-- Problem statement --
All lines in the material containing the word "retires" need to be copied.
============
-- ==== Sys2Proof/Laws/Ops.lean ====
section
/-! SUPPORT. One lemma for each shared operation of Machine/Ops.lean: what completing an instruction, pushing and popping leave behind. -/

namespace Sys2Proof.Machine

/-- A change of registers that neither looks at the pc nor changes it. -/
def KeepsPc (f : Regs → Regs) : Prop := ∀ (g : Regs) (pc : Word), f { g with pc := pc } = { f g with pc := pc }

section Completion

variable (len cost : Nat) (s : State)

/-- An instruction that changes registers alone. -/
theorem complete_mapRegs {f : Regs → Regs} (hf : KeepsPc f) :
    complete len cost (fun t => t.mapRegs f) s = .next (s.retires len cost f) :=
  congrArg (fun g : Regs => (Host.Outcome.next { s with regs := g, cycles := s.cycles + cost } : Out))
    (hf s.regs (s.regs.pc + BitVec.ofNat 16 len))

/-- An instruction that stores one byte. -/
theorem complete_writeByte (a : Word) (v : Byte) :
    complete len cost (fun t => t.writeByte a v) s = .next ((s.writeByte a v).retires len cost id) := by
  show Host.Outcome.next (((s.skip len).writeByte a v).charge cost) = _
  rw [State.writeByte_skip]
  rfl

/-- An instruction that stores one byte and changes registers. -/
theorem complete_writeByte_mapRegs (a : Word) (v : Byte) {f : Regs → Regs} (hf : KeepsPc f) :
    complete len cost (fun t => (t.writeByte a v).mapRegs f) s = .next ((s.writeByte a v).retires len cost f) := by
  show Host.Outcome.next ((((s.skip len).writeByte a v).mapRegs f).charge cost) = _
  rw [State.writeByte_skip]
  exact complete_mapRegs len cost (s.writeByte a v) hf

/-- A conditional instruction, by its condition. -/
theorem completeIf_eq (cc : Cond) (taken notTaken : Nat) (effect : State → State) :
    completeIf cc len taken notTaken effect s =
      if s.regs.cond cc then complete len taken effect s else .next (s.retires len notTaken id) := rfl

end Completion

section Stack

variable (s : State) (v : Word)

/-- `Push16`: two bytes stored and SP two lower (40_load.md R322). -/
theorem State.push16_eq : s.push16 v = (s.pushed v).mapRegs fun g => { g with sp := g.sp - 2 } := by
  have two : s.regs.sp - 1 - 1 = s.regs.sp - 2 := by
    rw [BitVec.sub_sub]; rfl
  simp only [State.push16, State.setSp, State.writeByte_mapRegs, State.mapRegs_regs, State.writeByte_regs, two]
  simp only [State.pushed, State.mapRegs, State.writeByte_regs, hiByte, loByte]

@[simp] theorem State.pushed_regs : (s.pushed v).regs = s.regs := by simp [State.pushed]

/-- Pushing does not look at the pc. -/
theorem State.pushed_setPc (pc : Word) : (s.setPc pc).pushed v = (s.pushed v).setPc pc := by
  simp only [State.pushed, State.setPc, State.writeByte_mapRegs, State.mapRegs_regs]

/-- A call: the word pushed, the pc at the target. -/
theorem complete_call (len cost : Nat) (target : Word) :
    complete len cost (fun t => (t.push16 t.regs.pc).setPc target) s =
      .next ((s.pushed (s.regs.pc + BitVec.ofNat 16 len)).jumps target cost fun g => { g with sp := s.regs.sp - 2 }) := by
  show Host.Outcome.next ((((s.skip len).push16 (s.regs.pc + BitVec.ofNat 16 len)).setPc target).charge cost) = _
  rw [State.push16_eq, State.skip, State.pushed_setPc]
  simp only [State.jumps, State.charge, State.setPc, State.mapRegs, State.pushed_regs]

/-- A push of a word that does not depend on the pc. -/
theorem complete_push (len cost : Nat) :
    complete len cost (fun t => t.push16 v) s =
      .next ((s.pushed v).retires len cost fun g => { g with sp := s.regs.sp - 2 }) := by
  show Host.Outcome.next (((s.skip len).push16 v).charge cost) = _
  rw [State.push16_eq, State.skip, State.pushed_setPc]
  simp only [State.retires, State.charge, State.setPc, State.mapRegs, State.pushed_regs]

/-- A pop into a pair (40_load.md R323, R325, R326). -/
theorem complete_pop (len cost : Nat) (q : StackPair) :
    complete len cost (fun t => t.dropWord.mapRegs fun g => g.setStackPair q t.popValue) s =
      .next (s.retires len cost fun g => { g.setStackPair q s.popValue with sp := s.regs.sp + 2 }) := by
  cases q <;> rfl

/-- A return: the popped word in the pc (44_control.md R507). -/
theorem complete_return (len cost : Nat) :
    complete len cost (fun t => t.dropWord.setPc t.popValue) s =
      .next (s.jumps s.popValue cost fun g => { g with sp := s.regs.sp + 2 }) := rfl

end Stack

@[simp] theorem hiByte_word (hi lo : Byte) : hiByte (word hi lo) = hi := by
  simp only [hiByte, word, BitVec.extractLsb'_append_eq_of_le (Nat.le_refl 8)]
  simp

@[simp] theorem loByte_word (hi lo : Byte) : loByte (word hi lo) = lo := by
  simp only [loByte, word, BitVec.extractLsb'_append_eq_of_add_le (show 0 + 8 ≤ 8 by decide)]
  simp

/-- A word is its two bytes. -/
theorem word_hiByte_loByte (v : Word) : word (hiByte v) (loByte v) = v := by
  apply BitVec.eq_of_toNat_eq
  have := v.isLt
  simp only [word, hiByte, loByte, BitVec.toNat_append, BitVec.extractLsb'_toNat, Nat.shiftRight_zero]
  rw [← Nat.shiftLeft_add_eq_or_of_lt (Nat.mod_lt _ (by decide)), Nat.shiftLeft_eq, Nat.shiftRight_eq_div_pow]
  omega

/-- Taking the fault: a next state that differs in the pc and the fault alone (60_exceptions.md R702). -/
theorem raiseIllegal_eq (op : Byte) (s : State) :
    raiseIllegal op s = .next { s with regs := { s.regs with pc := s.regs.pc + 1 }, fault := some (.illegalOpcode op s.regs.pc) } := rfl

end Sys2Proof.Machine
end

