-- ==== Sys2Proof/Laws/PerInstr.lean ====
section
/-! SUPPORT. The per-instruction family `FirstByte`: an instruction's encoding has as many bytes as its row says, and its first byte alone tells
a decoder that number (30_encoding.md R200, R219). -/

namespace Sys2Proof.Laws.FirstByte

/-- The encoding has the row's length, and the first byte's entry tells it. -/
def Statement (i : Instr) : Prop :=
  (encode i).length = i.row.length ∧ (primary ((encode i).headD 0)).length = i.row.length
============
-- Task output --
    complete len cost (fun t => t.mapRegs f) s = .next (s.retires len cost f) :=
    complete len cost (fun t => t.writeByte a v) s = .next ((s.writeByte a v).retires len cost id) := by
    complete len cost (fun t => (t.writeByte a v).mapRegs f) s = .next ((s.writeByte a v).retires len cost f) := by
      if s.regs.cond cc then complete len taken effect s else .next (s.retires len notTaken id) := rfl
      .next ((s.pushed v).retires len cost fun g => { g with sp := s.regs.sp - 2 }) := by
  simp only [State.retires, State.charge, State.setPc, State.mapRegs, State.pushed_regs]
      .next (s.retires len cost fun g => { g.setStackPair q s.popValue with sp := s.regs.sp + 2 }) := by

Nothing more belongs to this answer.